Healthy and flavourful Thai stuffed sweet potatoes with quinoa, broccoli, and chickpea filling and almond butter sauce.
Stuffed Sweet Potatoes
- 6 medium/large sweet potatoes, washed and dried
- 1 cup quinoa, rinsed
- 1 3/4 cups water
- 2 tablespoons extra virgin olive oil
- 1 medium yellow onion, diced
- 3 medium garlic cloves, minced
- 1 tablespoon minced or grated fresh ginger
- 1 teaspoon ground coriander
- 1/4 teaspoon chili flakes
- 1/2 teaspoon fine sea salt
- Freshly ground black pepper, to taste
- 4 cups broccoli florets (from 1 bunch)
- 3 cups cooked chickpeas (or 2 14-oz cans, drained and rinsed)
- 2 tablespoons tamari
- 1/4 cup chopped basil or cilantro
Almond Butter Sauce
- 1/2 cup almond butter
- 1/2 cup full fat coconut milk
- 2 tablespoons tamari
- 3 tablespoons freshly squeezed lime juice
- 1 tablespoon minced fresh ginger
- 1 tablespoon maple syrup
- 1 garlic clove
Quick Pickled Shishito Peppers (Optional)

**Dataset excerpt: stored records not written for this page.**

-- ==== Sys2Proof/Machine/Engine.lean ====
section
/-! DEFINITION. Access to the Erg engines (06_erg_receive_array.md): the settings and status of channel c in page
ERG(c div 4), and what an engine keeps beside its registers. -/
namespace Sys2Proof.Machine

/-- Ticks for which erasure marks that have ended are kept: longer than any frame. -/
def markLife : Nat := 64 * 2048000

/-- A mark that ended at tick `end_` is still kept at `now`. -/
def markKeep (end_ now : Nat) : Bool := decide (now < end_ + markLife)

/-- Engine states (06_erg_receive_array.md, STATE). -/
def ES.OFF : Nat := 0
def ES.PARKED : Nat := 1
def ES.NO_INPUT : Nat := 2
def ES.IDLE : Nat := 3
def ES.HUNT : Nat := 4
def ES.SYNC_SEARCH : Nat := 5
def ES.HEADER : Nat := 6
def ES.DATA : Nat := 7
def ES.ACK_BODY : Nat := 8
def ES.LENT : Nat := 9
def ES.RECALL : Nat := 10

/-- A field of engine c. -/
def State.eget (s : State) (c : Nat) (f : Fld) : Nat := s.get (Pg.ERG (c / 4)) (f.nth (c % 4))

/-- Writes a field of engine c. -/
def State.eput (c : Nat) (f : Fld) (v : Nat) (s : State) : State := s.put (Pg.ERG (c / 4)) (f.nth (c % 4)) v

/-- Counts in a counter of engine c. -/
def State.ecount (c : Nat) (f : Fld) (s : State) : State := s.count (Pg.ERG (c / 4)) (f.nth (c % 4))

/-- Counts in a counter of engine c and in its device total. -/
def State.ecount2 (c : Nat) (f tot : Fld) (s : State) : State := (s.ecount c f).count Pg.ERGX tot

/-- STATE of engine c. -/
def State.est (s : State) (c : Nat) : Nat := s.eget c ERG.STATE

/-- What engine c keeps beside its registers. -/
def State.eng (s : State) (c : Nat) : Eng := Tab.get (fun _ => Eng.idle) s.erg.eng c

/-- Replaces what engine c keeps. -/
def State.setEng (c : Nat) (e : Eng) (s : State) : State :=
  { s with erg := { s.erg with eng := Tab.set (fun _ => Eng.idle) s.erg.eng c e } }

/-- Engine c is LIVE (R130). -/
def State.isLive (s : State) (c : Nat) : Bool := decide (s.eget c ERG.ROLE = 1)

/-- Engine c is a LIVE alarm engine (R131). -/
def State.isAlarm (s : State) (c : Nat) : Bool := s.isLive c && decide (s.eget c ERG.ALARM = 1)

/-- The 256 channels. -/
def channels : List Nat := List.range 256

/-- LIVE engines whose ERG registers are listed: an engine whose page stands at reset has ROLE OFF. -/
def State.liveEngines (s : State) : List Nat :=
  (List.range 64).flatMap fun q =>
    if s.regs.any (fun e => decide (e.1 / 4096 = Pg.ERG q)) then
      (List.range 4).filterMap fun e => if s.isLive (4 * q + e) then some (4 * q + e) else none
    else []

/-- LIVE ALARM engines on port p. -/
def State.alarmEngines (s : State) (p : Nat) : List Nat :=
  s.liveEngines.filter fun c => s.isAlarm c && decide (s.eget c ERG.PORT = p)

/-- The channel of engine c is (centre, rate, sync word) on port p. -/
def State.matches (s : State) (c p centre rate sync : Nat) : Bool :=
  s.isLive c && decide (s.eget c ERG.PORT = p) && decide (s.eget c ERG.CENTRE = centre)
    && decide (s.eget c ERG.RATE = rate) && decide (s.eget c ERG.SYNC_WORD = sync)

/-- LIVE engines that match a channel of a port (R207). -/
def State.matching (s : State) (p centre rate sync : Nat) : List Nat :=
  s.liveEngines.filter fun c => s.matches c p centre rate sync

/-- Engine c is busy in the sense of R197. -/
def State.engBusy (s : State) (c : Nat) : Bool := decide (5 ≤ s.est c) && decide (s.est c ≤ 8)

/-- A number of the noise map: zone of a centre (R142) and index of a cell. -/
def zoneOf (centre : Nat) : Nat := centre / 128
def cellIndex (port zone bin : Nat) : Nat := port * 1024 + zone * 64 + bin

/-- Cell i of the noise map; an unlisted cell reads AGE 255, VALID 0 (R144). -/
def State.cell (s : State) (i : Nat) : Word := Tab.get (fun _ => 0x00FF0000) s.nmap i

/-- Fields of a cell. -/
def cellNoise (w : Word) : Nat := w.toNat % 1024
def cellAge (w : Word) : Nat := w.toNat / 2 ^ 16 % 256
def cellValid (w : Word) : Bool := decide (w.toNat / 2 ^ 24 % 2 = 1)

/-- A cell is VALID and no older than AGE_LIMIT_S; 0 disables the limit (R142). -/
def State.cellUsable (s : State) (w : Word) : Bool :=
  let lim := s.get Pg.NMAP NMAP.AGE_LIMIT_S
  cellValid w && (decide (lim = 0) || decide (cellAge w ≤ lim))

end Sys2Proof.Machine
end

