/-! ## Off the line (R89, R90, R169) -/

/-- The transmit mark of a lane lasts until 256 ticks after the last DAC sample at `t` (R90). -/
def State.endMark (p l t : Nat) (s : State) : State :=
  { s with txs := { s.txs with marks := s.txs.marks.map fun m =>
      if m.port = p ∧ m.lane = l ∧ m.stop = none then { m with stop := some (t + 256) } else m } }

/-- The echo taps and analog settings of port p return to the fused defaults (R89). -/
def State.echoDefaults (p : Nat) (s : State) : State :=
  let pg := Pg.LPT p
  { s with regs := Tab.drop (inPage pg fun off => decide (off = 0x114) || (decide (0x800 ≤ off) && decide (off < 0xC00))) s.regs }

/-- The echo taps of port p stand where the adaptation has brought them (R89): unmoved while ECHO_FREEZE is 1, and while the echo
canceller is off (DEDUCED, log entry 148). -/
def State.tapsAdapt (p : Nat) (e : EchoResult) (s : State) : State :=
  if s.flag (Pg.LPT p) LPT.ECHO_FREEZE || !s.flag (Pg.LPT p) LPT.ECHO_EN then s
  else forEach ((e.taps.take 256).zipIdx) (fun x s => s.put (Pg.LPT p) (LPT.ECHO_TAP.nth x.2) x.1.toNat) s

/-- The cancellers at the end of a transmission (R89): the taps as adapted, CANC_GAIN and CANC_DELAY moved toward the main tap
while the cancellation DAC is on. -/
def State.echoAdapt (p : Nat) (e : EchoResult) (s : State) : State :=
  let s := s.tapsAdapt p e
  onlyIf (s.flag (Pg.LPT p) LPT.CANC_EN)
    (fun s => (s.put (Pg.LPT p) LPT.CANC_GAIN e.gain.toNat).put (Pg.LPT p) LPT.CANC_DELAY e.delay.toNat) s

/-- The outcome of an adaptation that no command reports, of a transmission that ended early: free values. -/
def freeEcho (r : Nat) : EchoResult :=
  ⟨BitVec.ofNat 16 r, BitVec.ofNat 8 (r / 2 ^ 16), (List.range 256).map fun i => BitVec.ofNat 24 (r / 2 ^ (24 * (i + 1)))⟩

/-- A waiting ECHO_RESET applies once no transmission is in progress on the port (R89). -/
def State.echoResetDue (p : Nat) (s : State) : State :=
  let st := s.lptSt p
  if st.echoReset ∧ s.portOnLine p = false then (s.setLpt p { st with echoReset := false }).echoDefaults p else s

/-- An owed acknowledgement has been sent or will not be: it is no longer owed. -/
def State.dropOwed (p centre rate : Nat) (tEnd : Nat) (s : State) : State :=
  let s := s.noteEnd p centre rate false s.time
  { s with mac := { s.mac with owed := s.mac.owed.filter fun o =>
      !(decide (o.port = p) && decide (o.centre = centre) && decide (o.rate = rate) && decide (o.tEnd = tEnd)) } }

/-- Keeps what a transmission has put on the line; what ended more than 4 ms ago no longer sounds in any window. -/
def State.keepWave (w : Wave) (s : State) : State :=
  { s with txs := { s.txs with waves := w :: s.txs.waves.filter fun x => decide (s.time < x.stop + 8192) } }

/-- What the end of a transmission at `stop` leaves behind: its on-time (R217), the end of its mark (R90), its waveform, and the
instant from which sensing no longer finds it (R197). -/
def State.lineEnded (p l : Nat) (x : Lane) (stop : Nat) (ramped : Bool) (s : State) : State :=
  let s := (s.recordOn { x.onTime p with stop := stop }).endMark p l stop
  (s.keepWave { x.wave p with stop := stop, ramped := ramped }).noteEnd p x.centre x.rate true stop

/-- Takes a lane off the line at tick `t` with no end pattern: its on-time and mark end there, its echo adaptation too, by free
values, and a waiting ECHO_RESET applies (R89). -/
def State.rampDown (p l : Nat) (x : Lane) (t : Nat) (s : State) : State :=
  let s := s.setLane p l none
  if x.onLine then
    ((s.lineEnded p l x t true).withFree fun r s => s.echoAdapt p (freeEcho r)).echoResetDue p
  else s

/-- An acknowledgement on the line in the way of a class-0 start at `t0` yields (R169): on lane 15 it is ramped to zero over the 16
DAC samples before `t0`, on another lane whose guard zone overlaps the alarm channel's band it ends at its next symbol boundary, in
both cases with no pattern. One whose fall has ended by then is simply at its end. -/
def State.yieldAcks (p t0 : Nat) (s : State) : State :=
  let ch := s.get (Pg.TXS p) TXS.ALARM_CH
  forEach ((s.portLanes p).filter fun e => decide (e.2.kind = .ack) && e.2.onLine
      && (decide (e.1 = 15) || inGuardZone (s.txCentre p ch) (s.txRate p ch) e.2.centre e.2.rate))
    (fun e s =>
      let x := e.2
      let s := s.dropOwed p x.centre x.rate x.due
      if x.fallEnd ≤ t0 then s.rampDown p e.1 x x.fallEnd
      else
        let off := x.boundaryFrom t0
        let s := if e.1 = 15 then s.rampDown p e.1 x t0
          else s.setLane p e.1 (some { x with phase := .ending, tEnd := off, phases := x.phases.take ((off - x.t0) / symTicks x.rate) })
        (s.count (Pg.TXS p) TXS.ACK_YIELD_CNT).event (Pg.TXS p) TXS.EV_ACK_YIELD) s
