/-- SETTLE_DONE (step 3 of R300): the channel starts from an empty filter at the next instant of its grid. -/
def State.settleEnd (g t : Nat) (s : State) : State :=
  let x := s.snsGrp g
  if s.snsOn g = false ∨ x.phase ≠ .settling ∨ t < x.slotAt + s.settleTicks g then s
  else
    let n := 4 * g + x.cur
    let s := s.setSnsGrp g { x with phase := .running }
    s.setSnsCh n { s.snsCh n with start := some (s.gridFrom (s.decPeriod n) t), lastOut := none }

/-- SETTLE_DONE. -/
def execSettleDone (t : Nat) (group : Fin 8) (s : State) : Res := finish ((s.atTick t).settleEnd group.val t)

/-- A modulator input, in units of 1/2^20 of full scale at the current range, lies beyond the detection level of 105 % (R299). -/
def beyondScale (v : BitVec 22) : Bool := decide (105 * 2 ^ 20 < 100 * v.toInt.natAbs)

/-- RANGE_OVERLOAD (R303): with AUTORANGE the code falls by one, never below RANGE_MIN; there, and with a fixed range, the
overloaded outputs carry OVERRANGE. -/
def State.rangeOverload (n t : Nat) (s : State) : State :=
  let x := s.snsGrp (n / 4)
  let busy : Bool := decide (x.phase = .settling) || decide (x.phase = .running)
  if s.snsOn (n / 4) = false ∨ busy = false ∨ x.cur ≠ n % 4 then s
  else if s.flag Pg.SNS (SNS.AUTORANGE.nth n) ∧ s.get Pg.SNS (SNS.RANGE_MIN.nth n) < s.rangeNow n then
    s.changeRange n t (s.rangeNow n - 1)
  else
    let c := s.snsCh n
    s.setSnsCh n { c with overs := (t :: c.overs).take 64, quietFrom := t }

/-- RANGE_OVERLOAD: the modulator inputs of two successive clocks; both beyond the detection level are an overload (R303). -/
def execRangeOverload (t : Nat) (input : Fin 32) (first second : BitVec 22) (s : State) : Res :=
  finish (onlyIf (beyondScale first && beyondScale second) (State.rangeOverload input.val t) (s.atTick t))

/-- COMPLIANCE_LOSS (R305): the output voltage that a source would need for its current exceeds VSNS − 0.5 V, both in mV; its input
reports OPEN at once. -/
def execComplianceLoss (t : Nat) (source : Fin 4) (need vsns : BitVec 16) (s : State) : Res :=
  let e := source.val
  finish (onlyIf (s.domOn 144 && s.flag Pg.EXC (EXC.ON.nth e) && decide (vsns.toNat < need.toNat + 500))
    (fun s =>
      let s := ((s.put Pg.EXC (EXC.COMPLIANCE.nth e) 1).eventBit Pg.EXC EXC.EV_COMPLIANCE e).count Pg.EXC EXC.COMPLIANCE_CNT
      let n := s.get Pg.EXC (EXC.INPUT_NOW.nth e)
      onlyIf (s.snsOn (n / 4)) (fun s => (s.wireOpen n).event Pg.SNS SNS.EV_COMPLIANCE_SEEN) s) (s.atTick t))

/-! ## Open checks (R309) -/

/-- An input serves the active MTB set as a timebase source (R67): its source number. -/
def State.timebaseSource (s : State) (n : Nat) : Option Nat :=
  if s.get Pg.MTB MTB.MODE ≠ 1 then none
  else (List.range 3).find? fun i =>
    decide (bitOf (s.get Pg.MTB MTB.SRC_EN) i = 1) &&
      decide ([s.get Pg.MTB MTB.SENSE_SEL0, s.get Pg.MTB MTB.SENSE_SEL1, s.get Pg.MTB MTB.SENSE_SEL2].getD i 32 = n)

/-- A check starts on an input: the check current is applied and the range forced to code 0. -/
def State.checkBegin (n t : Nat) (s : State) : State :=
  let g := n / 4
  let c := s.snsCh n
  let s := s.setSnsCh n { c with checking := some t, checkDue := false, checkRange := s.rangeNow n, start := none, lastCheck := t }
  ((s.put Pg.SNS (SNS.RANGE_NOW.nth n) 0).setSnsGrp g { s.snsGrp g with phase := .check, slotAt := t }).showActive g

/-- A check that is due starts where the input is measured alone; for a timebase source 1 ms after its crossing. In a
rotating group it waits for the end of the input's own slot. -/
def State.checkTry (n t : Nat) (s : State) : State :=
  let g := n / 4
  let x := s.snsGrp g
  let moment : Bool := match s.timebaseSource n with
    | some i => decide ((Tab.get (fun _ => MtbSrc.idle) s.mtb.src i).last = some (t - msTicks 1))
    | none => true
  let free : Bool := decide (x.phase = .running) || decide (x.phase = .settling)
  if s.dedicated g && decide (x.cur = n % 4) && moment && free then s.checkBegin n t else s

/-- OPEN_CHECK_DUE: CHECK_MS after the last check of an input with OPEN_CHECK, or for a check that waits. -/
def State.openCheckDue (n t : Nat) (s : State) : State :=
  let c := s.snsCh n
  let ms := s.get Pg.SNS SNS.CHECK_MS
  let due : Bool := c.checkDue || (s.flag Pg.SNS (SNS.OPEN_CHECK.nth n) && decide (ms ≠ 0) &&
    decide (msTicks ms ≤ t - c.lastCheck))
  if s.snsOn (n / 4) && due && c.checking.isNone then (s.setSnsCh n { c with checkDue := true }).checkTry n t else s

/-- OPEN_CHECK_DUE. -/
def execOpenCheckDue (t : Nat) (input : Fin 32) (s : State) : Res := finish ((s.atTick t).openCheckDue input.val t)

/-- SNS_CHECK_NOW: the named inputs are checked now. -/
def State.openCheckNow (mask : Nat) (s : State) : State :=
  forEach ((List.range 32).filter fun n => decide (bitOf mask n = 1)) (fun n s =>
    let c := s.snsCh n
    if s.snsOn (n / 4) && c.checking.isNone then
      (s.setSnsCh n { c with checkDue := true, checkNow := true }).checkTry n s.time
    else s) s

/-- When the check that started at tick `t0` has its output: SETTLE, then one settled output (R309). -/
def State.checkReady (s : State) (n t0 : Nat) : Nat :=
  s.gridFrom (s.decPeriod n) (t0 + s.settleTicks (n / 4)) + s.decSettle n * s.decPeriod n

/-- OPEN_CHECK_DONE: the check output in mV is judged against +1.1 V; OPEN clears after 3 passing checks, or on a passing
CHECK_NOW (R312). Delivery starts again behind SETTLE, in a rotating group with the next slot. -/
def State.openCheckDone (n t : Nat) (mv : BitVec 16) (s : State) : State :=
  let c := s.snsCh n
  let g := n / 4
  match c.checking with
  | none => s
  | some t0 =>
    if s.snsOn g = false ∨ t < s.checkReady n t0 then s
    else
      let pass := decide (mv.toInt ≤ 1100)
      let s := (s.put Pg.SNS (SNS.CHECK_MV.nth n) mv.toNat).count Pg.SNS SNS.CHECK_CNT
      let s := s.put Pg.SNS (SNS.RANGE_NOW.nth n) c.checkRange
      let passes := if pass then c.passes + 1 else 0
      let stays : Bool := c.isOpen && !(decide (3 ≤ passes) || c.checkNow)
      let s := s.setSnsCh n { c with checking := none, checkNow := false, decided := true, passes := passes
                                     isOpen := if pass then stays else c.isOpen }
      let s := if pass then s.showWire n else s.wireOpen n
      if s.rotating g then (s.setSnsGrp g { s.snsGrp g with phase := .ended }).showActive g
      else (s.setSnsGrp g { s.snsGrp g with phase := .settling, slotAt := t }).showActive g

/-- OPEN_CHECK_DONE. -/
def execOpenCheckDone (t : Nat) (input : Fin 32) (mv : BitVec 16) (s : State) : Res :=
  finish ((s.atTick t).openCheckDone input.val t mv)

/-- A leg of an input, in mV, lies outside the common-mode range of 0.3 to 3.0 V (R299). -/
def legOut (mv : BitVec 16) : Bool := decide (mv.toInt < 300) || decide (3000 < mv.toInt)
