-- ==== Sys2Proof/Machine/Receive.lean ====
section
/-! DEFINITION. The Erg array's commands (06_erg_receive_array.md): the engine states of R141 with their counters and reports,
parking (R152), the trellis pool's results (R146), and the noise map (R144, R145). -/
namespace Sys2Proof.Machine

/-! ## Abandoning -/

/-- Engine c can no longer receive the acknowledgement it was armed for: its window waits for another engine (R207). -/
def State.unarm (c : Nat) (s : State) : State :=
  if (s.eng c).armed = none then s
  else
    let s : State := { s with mac := { s.mac with wins := s.mac.wins.map fun w =>
      if w.engine = (some c) then { w with engine := none } else w } }
    s.setEng c { s.eng c with armed := none }

/-- A lent engine leaves Mirage at once: its job waits to resume from its last finished block (R180). -/
def State.endLoan (c t : Nat) (s : State) : State :=
  match s.runningJob c with
  | none => s
  | some j =>
    let s : State := { s with mir := { s.mir with jobs := s.mir.jobs ++ [j] } }
    ((s.endJob (.replay c)).setRunning c none).toHunt c t

/-! ## Port samples -/

/-- PORT_SAMPLES_START: engines in NO_INPUT on a port that delivers samples go to HUNT, those that the level parks to PARKED. -/
def State.samplesStart (p : Nat) (s : State) : State :=
  if s.portSamples p then
    forEach (s.liveEngines.filter fun c => decide (s.eget c ERG.PORT = p) && decide (s.est c = ES.NO_INPUT))
      (fun c s => if s.shouldPark s.level c then s.parkNow c else s.setEst c ES.HUNT) s
  else s

/-- PORT_SAMPLES_START. -/
def execPortSamplesStart (t : Nat) (port : Fin 16) (s : State) : Res := finish ((s.atTick t).samplesStart port.val)

/-- Soft values of the frame in DATA that are not demodulated at tick `t` (R141). -/
def State.softAhead (s : State) (c t : Nat) : Nat :=
  if s.est c = ES.DATA then
    let e := s.eng c
    let h := PhyHeader.ofWord e.hdr
    let n := dataSymbols h.mod h.code h.length
    let sym := symTicks (s.eget c ERG.RATE)
    let stop := e.tSync + (headerSymbols + n) * sym
    Nat.min n (ceilDiv (stop - t) sym) * bitsPerSymbol h.mod
  else 0

/-- Soft values are lost (R18, R141, R148). -/
def State.softLost (c n : Nat) (s : State) : State :=
  if n = 0 then s else (s.countBy (Pg.ERG (c / 4)) (ERG.QLOSS_CNT.nth (c % 4)) n).eventBit (Pg.ERG (c / 4)) ERG.EV_QLOSS (c % 4)

/-- PORT_SAMPLES_STOP: every LIVE engine of the port in any state except OFF abandons its frame, a lent one its loan, and goes to
NO_INPUT (R141); an engine whose quad's domain is off is not there to move. -/
def State.samplesStop (t p : Nat) (s : State) : State :=
  if s.portSamples p then s
  else forEach (s.liveEngines.filter fun c => decide (s.eget c ERG.PORT = p) && decide (s.est c ≠ ES.OFF)
      && decide (s.est c ≠ ES.NO_INPUT) && s.domOn (c / 4))
    (fun c s =>
      let s := ((s.softLost c (s.softAhead c t)).endLoan c t).unarm c
      ((s.setEng c Eng.idle).setEst c ES.NO_INPUT).ergTake c) s

/-- PORT_SAMPLES_STOP. -/
def execPortSamplesStop (t : Nat) (port : Fin 16) (s : State) : Res := finish ((s.atTick t).samplesStop t port.val)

- 1 cup sliced shishito peppers
- 1/2 cup apple cider vinegar
- 1/2 cup water
- 1 teaspoon maple syrup
- 3/4 teaspoon sea salt
- Bake the sweet potatoes: Preheat the oven to 400 degrees Fahrenheit. Line a baking sheet with parchment paper. Place the sweet potatoes on the baking sheet and pierce each a few times with a fork. Bake for 45-60 minutes, depending on the size of the potatoes. They’re ready when they’re tender all the way through. Veer on the side of over-baking- no one likes a hard sweet potato!
- While the sweet potatoes are baking, prepare the quinoa/broccoli/chickpea filling. Cook the quinoa by combining the quinoa, water, and a pinch of salt in a medium saucepan and bringing to a boil. Once boiling, turn down heat to low, cover, and cook for 15 minutes. Remove from the heat and fluff with a fork.
- Warm the oil in a skillet over medium heat. Add the onion, garlic, ginger, and a pinch of salt. Cook, stirring occasionally, until lightly browned. Stir in the chili flakes, coriander, salt, and pepper, followed by the broccoli. Cook for five minutes. Next, add the chickpeas, tamari, basil, and quinoa. Cover, remove from the heat, and set aside until ready to serve.
- Make the almond butter sauce: Add the almond butter, coconut milk, lime juice, tamari, maple syrup, ginger, and garlic to a blender and blend until smooth. Transfer to a jar.
- Serve! Slice the sweet potatoes lengthwise and add desired amount of the filling to each. Drizzle with almond butter sauce and enjoy!